2.4.2. Standard deviation ellipse
Standard Deviational Ellipse (SDE) is an effective analytical method proposed by Lefever in 1926 to measure spatial differences and analyze the spatial distribution characteristics of economic factors(Lefever 1926). The creation of standard deviation ellipses enables the aggregation of distribution characteristics such as central tendency, dispersion, and the directional tendency of geographic elements(Fan et al. 2021). The geographic midpoint or center of gravity is the geographic average position of all points based on each point’s weight (Eq. (7)).
$$M\left(\stackrel{-}{X,}\stackrel{-}{Y}\right)=\left[\begin{array}{cc}\frac{\sum _{i=1}^{n}{w}_{i}{x}_{i}}{\sum _{i=1}^{n}{w}_{i}} ,& \frac{\sum _{i=1}^{n}{w}_{i}{y}_{i}}{\sum _{i=1}^{n}{w}_{i}}\end{array}\right]$$
7
Where: \(M\left(\stackrel{-}{X,}\stackrel{-}{Y}\right)\) denotes the center of gravity of the regions(points); n is the number of regions; \({w}_{i}\) is the weight; (\({x}_{i}\),\({y}_{i}\))denotes the coordinate of i-th element (i-th building).
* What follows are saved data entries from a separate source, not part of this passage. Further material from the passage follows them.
-- ==== Sys2Proof/Machine/Platform.lean ====
section
/-!
DEFINITION. Several engines on one platform (20_memory R68, 60_exceptions R217): each is a complete RSCORE with its own
registers, buffers and command port; they share the constant tables and nothing else. No order between engines is given,
so a step names the engine that moves (log entry 9).
-/

namespace Sys2Proof.Machine

/-- The engines of a platform. -/
structure Platform where
  engines : List State
  deriving DecidableEq, Repr

/-- Every engine leaves reset the same way (R217); `nEngines` is the parameter `N_ENGINES`, default 1 (00_scope R7). -/
def Platform.reset (nEngines : Nat := 1) : Platform := { engines := List.replicate nEngines State.reset }

/-- Engine `k` makes one step; a number that names no engine moves nothing. -/
def Platform.stepEngine (p : Platform) (k : Nat) : Host.Outcome Platform Fault Refusal :=
  match p.engines[k]? with
  | none => .next p
  | some s =>
    match step s with
    | .next t => .next { engines := p.engines.set k t }
    | .fault f => .fault f
    | .refused r => .refused r

end Sys2Proof.Machine
end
The rotation angle θ is the angle formed by the clockwise rotation of the positive north direction to the long axis of the ellipse, which indicates the direction of the main trend of the spatial distribution of the elements (Eq. (8)).
\(\text{tan}\theta =\frac{A+B}{C}\)
(8)
\(A=\sum _{i=1}^{n}\tilde{{x}_{i}^{2}}-\sum _{i=1}^{n}\tilde{{y}_{i}^{2}}\)
(9)
\(B=\sqrt{{\left(\sum _{i=1}^{n}\tilde{{x}_{i}^{2}}-\sum _{i=1}^{n}\tilde{{y}_{i}^{2}}\right)}^{2}+4{\left(\sum _{i=1}^{n}\tilde{{x}_{i}^{2}}\tilde{{y}_{i}^{2}}\right)}^{2}}\)
(10)
\(C=2\sum _{i=1}^{n}\tilde{{x}_{i}}\tilde{{y}_{i}}\)
(11)
where \(\tilde{{x}_{i}}\) and \(\tilde{{y}_{i}}\) are the deviations of the i-th subset of regional coordinates from the center of gravity, and A, B, and C denote the long semi-axis, short semi-axis, focal point coordinates of the ellipse when the center of the ellipse is the origin. The long and short semi-axes reflect the dispersion of the elements in the primary and secondary directions, respectively. We use the standard deviation ellipse to analyze the spatial distribution of iron and steel stocks in Changsha and the center of gravity migration trend.
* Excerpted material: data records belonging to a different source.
-- ==== Sys2Proof/Laws/Corrector.lean ====
section
/-!
SUPPORT. RS.DECODE stage by stage: what it is once the operands pass and each stage's answer is known.
-/

namespace Sys2Proof.Machine

/-- The stages after the syndromes, when the key equation and the root search answer (R175, R177). -/
theorem decodeStages_of_located {s : State} {nsym n : Nat} {syndromes lam : List Byte} {found : List Nat}
    {ms : List Byte} (hk : rsKeyeq syndromes nsym = .ok lam) (hc : rsChien (fitTo 128 lam) nsym n = .ok found)
    (hf : forneyMagnitudes (evaluatorPoly syndromes (fitTo 128 lam) nsym) (fitTo 128 lam) found = .ok ms) :
    decodeStages s nsym n syndromes =
      if allZero (rsSynd ((applyMagnitudes s.cw found ms).slice n) nsym) then
        .ok { (((s.storeSyndromes syndromes).storeLocator lam).storePositions found).storeMagnitudes
                (evaluatorPoly syndromes (fitTo 128 lam) nsym) ms with cw := applyMagnitudes s.cw found ms }
      else .error .residual := by
  unfold decodeStages
  simp only [hk, hc, hf, except_ok_bind, except_pure]

theorem decodeStages_keyeq_error {s : State} {nsym n : Nat} {syndromes : List Byte} {c : Cause}
    (hk : rsKeyeq syndromes nsym = .error c) : decodeStages s nsym n syndromes = .error c := by
  unfold decodeStages
  simp only [hk, except_error_bind]

theorem decodeStages_chien_error {s : State} {nsym n : Nat} {syndromes lam : List Byte} {c : Cause}
    (hk : rsKeyeq syndromes nsym = .ok lam) (hc : rsChien (fitTo 128 lam) nsym n = .error c) :
    decodeStages s nsym n syndromes = .error c := by
  unfold decodeStages
  simp only [hk, hc, except_ok_bind, except_error_bind]

/-- RS.DECODE with admitted operands: the fast path on zero syndromes, otherwise the stages (R175, R176). -/
theorem execRsDecode_of_operands {nsym n : Nat} {s : State} (h1 : 1 ≤ nsym) (h2 : nsym ≤ 254) (h3 : nsym ≤ n) :
    execRsDecode nsym n s =
      if allZero (rsSynd (s.cw.slice n) nsym) then .next (s.storeClean (rsSynd (s.cw.slice n) nsym)).succeed
      else s.commit (decodeStages s nsym n (rsSynd (s.cw.slice n) nsym)) := by
  unfold execRsDecode
  simp only [checkNsym_spec, checkWordLength_spec, h1, h2, h3, and_self, if_true, except_ok_bind, except_pure]
  split
  · rfl
  · rfl

end Sys2Proof.Machine
end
2.4.3. Nuclear density analysis
Kernel density analysis (KDA) is one of the first nonparametric tests to estimate unknown density functions in probability theory(Zhang and Wang 2021). It is an expression of aggregation intensity describing the spatial relationship between points and neighboring points about spatial density. By setting each known data point as the center, the kernel density function can calculate the density contribution value of each known point in each cell within the specified range, which can visually reflect the distribution characteristics of discrete values in the region (Li et al. 2021; Zhang et al. 2022). Calculating each element point in the area and analyzing the superposition of the contribution density at the same location, the final distribution density of the element in the whole area is obtained Eq. (12).
$$fn\left(x\right)=\frac{1}{nh}\sum _{i=1}^{n}k\left(\frac{x-{x}_{i}}{h}\right)$$
12
Where \(fn\left(x\right)\) is the kernel density function; \(k\frac{x-{x}_{i}}{\left(h\right)}\) is the kernel function; n is the number of known points; h is the finding radius; \(x-{x}_{i}\)is the distance from the raster centroid to the known point.